One figure is the whole answer: the number of lines below that contain the word "foldl".

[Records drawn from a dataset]
···
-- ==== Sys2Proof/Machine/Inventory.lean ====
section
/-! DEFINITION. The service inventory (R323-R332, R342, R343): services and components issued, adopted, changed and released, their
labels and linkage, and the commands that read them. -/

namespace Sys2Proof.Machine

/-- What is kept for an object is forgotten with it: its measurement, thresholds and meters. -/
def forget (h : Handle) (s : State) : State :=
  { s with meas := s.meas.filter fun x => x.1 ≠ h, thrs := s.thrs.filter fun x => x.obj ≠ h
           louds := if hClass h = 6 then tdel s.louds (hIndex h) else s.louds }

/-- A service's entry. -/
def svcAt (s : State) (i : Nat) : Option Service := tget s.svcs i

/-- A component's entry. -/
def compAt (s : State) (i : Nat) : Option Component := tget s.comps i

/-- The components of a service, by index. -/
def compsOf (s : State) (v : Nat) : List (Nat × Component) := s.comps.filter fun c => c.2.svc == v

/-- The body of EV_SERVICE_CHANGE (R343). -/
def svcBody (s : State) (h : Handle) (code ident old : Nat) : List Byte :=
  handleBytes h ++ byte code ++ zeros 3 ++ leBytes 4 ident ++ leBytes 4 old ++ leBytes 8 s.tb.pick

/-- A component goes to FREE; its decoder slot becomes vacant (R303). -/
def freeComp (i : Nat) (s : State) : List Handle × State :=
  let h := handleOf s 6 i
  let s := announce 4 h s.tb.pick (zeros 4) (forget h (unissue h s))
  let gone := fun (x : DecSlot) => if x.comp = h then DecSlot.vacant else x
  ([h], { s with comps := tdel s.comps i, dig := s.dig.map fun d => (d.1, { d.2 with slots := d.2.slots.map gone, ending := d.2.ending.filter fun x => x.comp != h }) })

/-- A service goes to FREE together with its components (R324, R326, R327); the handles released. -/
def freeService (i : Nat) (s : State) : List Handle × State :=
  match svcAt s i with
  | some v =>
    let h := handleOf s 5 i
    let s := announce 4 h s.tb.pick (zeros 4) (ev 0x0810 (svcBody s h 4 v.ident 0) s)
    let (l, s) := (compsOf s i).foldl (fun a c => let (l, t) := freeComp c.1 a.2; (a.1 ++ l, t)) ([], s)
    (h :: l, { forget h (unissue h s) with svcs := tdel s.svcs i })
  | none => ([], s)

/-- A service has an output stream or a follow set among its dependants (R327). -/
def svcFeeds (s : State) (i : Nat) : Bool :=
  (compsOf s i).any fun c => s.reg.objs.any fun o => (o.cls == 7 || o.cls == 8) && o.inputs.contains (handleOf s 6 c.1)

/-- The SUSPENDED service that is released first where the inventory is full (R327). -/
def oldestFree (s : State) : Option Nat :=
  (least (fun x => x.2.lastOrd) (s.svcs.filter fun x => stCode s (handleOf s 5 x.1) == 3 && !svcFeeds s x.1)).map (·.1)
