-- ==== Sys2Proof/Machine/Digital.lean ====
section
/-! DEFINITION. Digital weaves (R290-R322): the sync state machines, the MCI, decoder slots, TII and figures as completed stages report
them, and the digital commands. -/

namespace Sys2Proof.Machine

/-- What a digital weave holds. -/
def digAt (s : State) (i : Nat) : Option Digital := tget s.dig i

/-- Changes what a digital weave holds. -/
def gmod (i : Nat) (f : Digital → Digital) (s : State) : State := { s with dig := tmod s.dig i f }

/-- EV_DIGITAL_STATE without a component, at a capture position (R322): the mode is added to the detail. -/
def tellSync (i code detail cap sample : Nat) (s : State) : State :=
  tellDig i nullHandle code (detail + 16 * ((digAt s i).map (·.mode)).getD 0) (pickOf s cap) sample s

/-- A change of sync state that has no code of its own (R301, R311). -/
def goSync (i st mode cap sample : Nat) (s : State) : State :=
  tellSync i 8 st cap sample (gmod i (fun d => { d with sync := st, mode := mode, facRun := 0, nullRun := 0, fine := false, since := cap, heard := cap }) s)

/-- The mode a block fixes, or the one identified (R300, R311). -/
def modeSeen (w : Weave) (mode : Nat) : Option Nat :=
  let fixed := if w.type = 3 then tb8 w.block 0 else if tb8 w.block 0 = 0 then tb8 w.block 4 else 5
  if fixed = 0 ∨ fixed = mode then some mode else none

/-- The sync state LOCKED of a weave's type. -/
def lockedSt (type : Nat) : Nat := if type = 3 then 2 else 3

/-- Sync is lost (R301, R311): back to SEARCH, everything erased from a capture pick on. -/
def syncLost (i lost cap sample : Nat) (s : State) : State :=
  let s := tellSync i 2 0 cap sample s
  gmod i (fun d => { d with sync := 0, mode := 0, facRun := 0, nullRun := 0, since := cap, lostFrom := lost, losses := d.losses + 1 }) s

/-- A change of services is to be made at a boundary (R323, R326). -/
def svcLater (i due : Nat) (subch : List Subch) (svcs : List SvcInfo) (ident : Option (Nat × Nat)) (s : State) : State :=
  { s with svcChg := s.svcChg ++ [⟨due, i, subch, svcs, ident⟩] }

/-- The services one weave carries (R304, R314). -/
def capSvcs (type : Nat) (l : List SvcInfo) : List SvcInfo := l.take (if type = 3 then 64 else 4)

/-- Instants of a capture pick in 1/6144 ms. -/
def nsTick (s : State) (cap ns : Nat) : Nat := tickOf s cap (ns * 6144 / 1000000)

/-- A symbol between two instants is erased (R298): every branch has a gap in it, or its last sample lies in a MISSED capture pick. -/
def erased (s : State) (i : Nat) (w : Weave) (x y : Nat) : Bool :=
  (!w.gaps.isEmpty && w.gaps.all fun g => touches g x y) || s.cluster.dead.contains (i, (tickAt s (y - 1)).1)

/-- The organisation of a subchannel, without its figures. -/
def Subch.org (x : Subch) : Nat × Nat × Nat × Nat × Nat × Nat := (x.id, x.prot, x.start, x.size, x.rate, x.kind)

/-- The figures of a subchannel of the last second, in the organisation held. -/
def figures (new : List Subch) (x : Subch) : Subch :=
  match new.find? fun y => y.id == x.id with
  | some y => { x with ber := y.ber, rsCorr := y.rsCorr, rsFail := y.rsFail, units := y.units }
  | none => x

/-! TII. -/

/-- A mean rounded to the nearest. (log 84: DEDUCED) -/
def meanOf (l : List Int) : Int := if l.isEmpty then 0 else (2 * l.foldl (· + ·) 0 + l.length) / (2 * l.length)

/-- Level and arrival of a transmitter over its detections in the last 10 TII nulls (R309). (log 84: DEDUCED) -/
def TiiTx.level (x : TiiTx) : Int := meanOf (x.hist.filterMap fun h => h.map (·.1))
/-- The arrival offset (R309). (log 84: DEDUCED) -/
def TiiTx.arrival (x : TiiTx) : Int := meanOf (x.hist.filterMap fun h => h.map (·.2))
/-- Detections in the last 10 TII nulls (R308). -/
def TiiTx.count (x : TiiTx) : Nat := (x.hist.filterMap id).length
···
**OUTPUT OF THE EXERCISE**. 2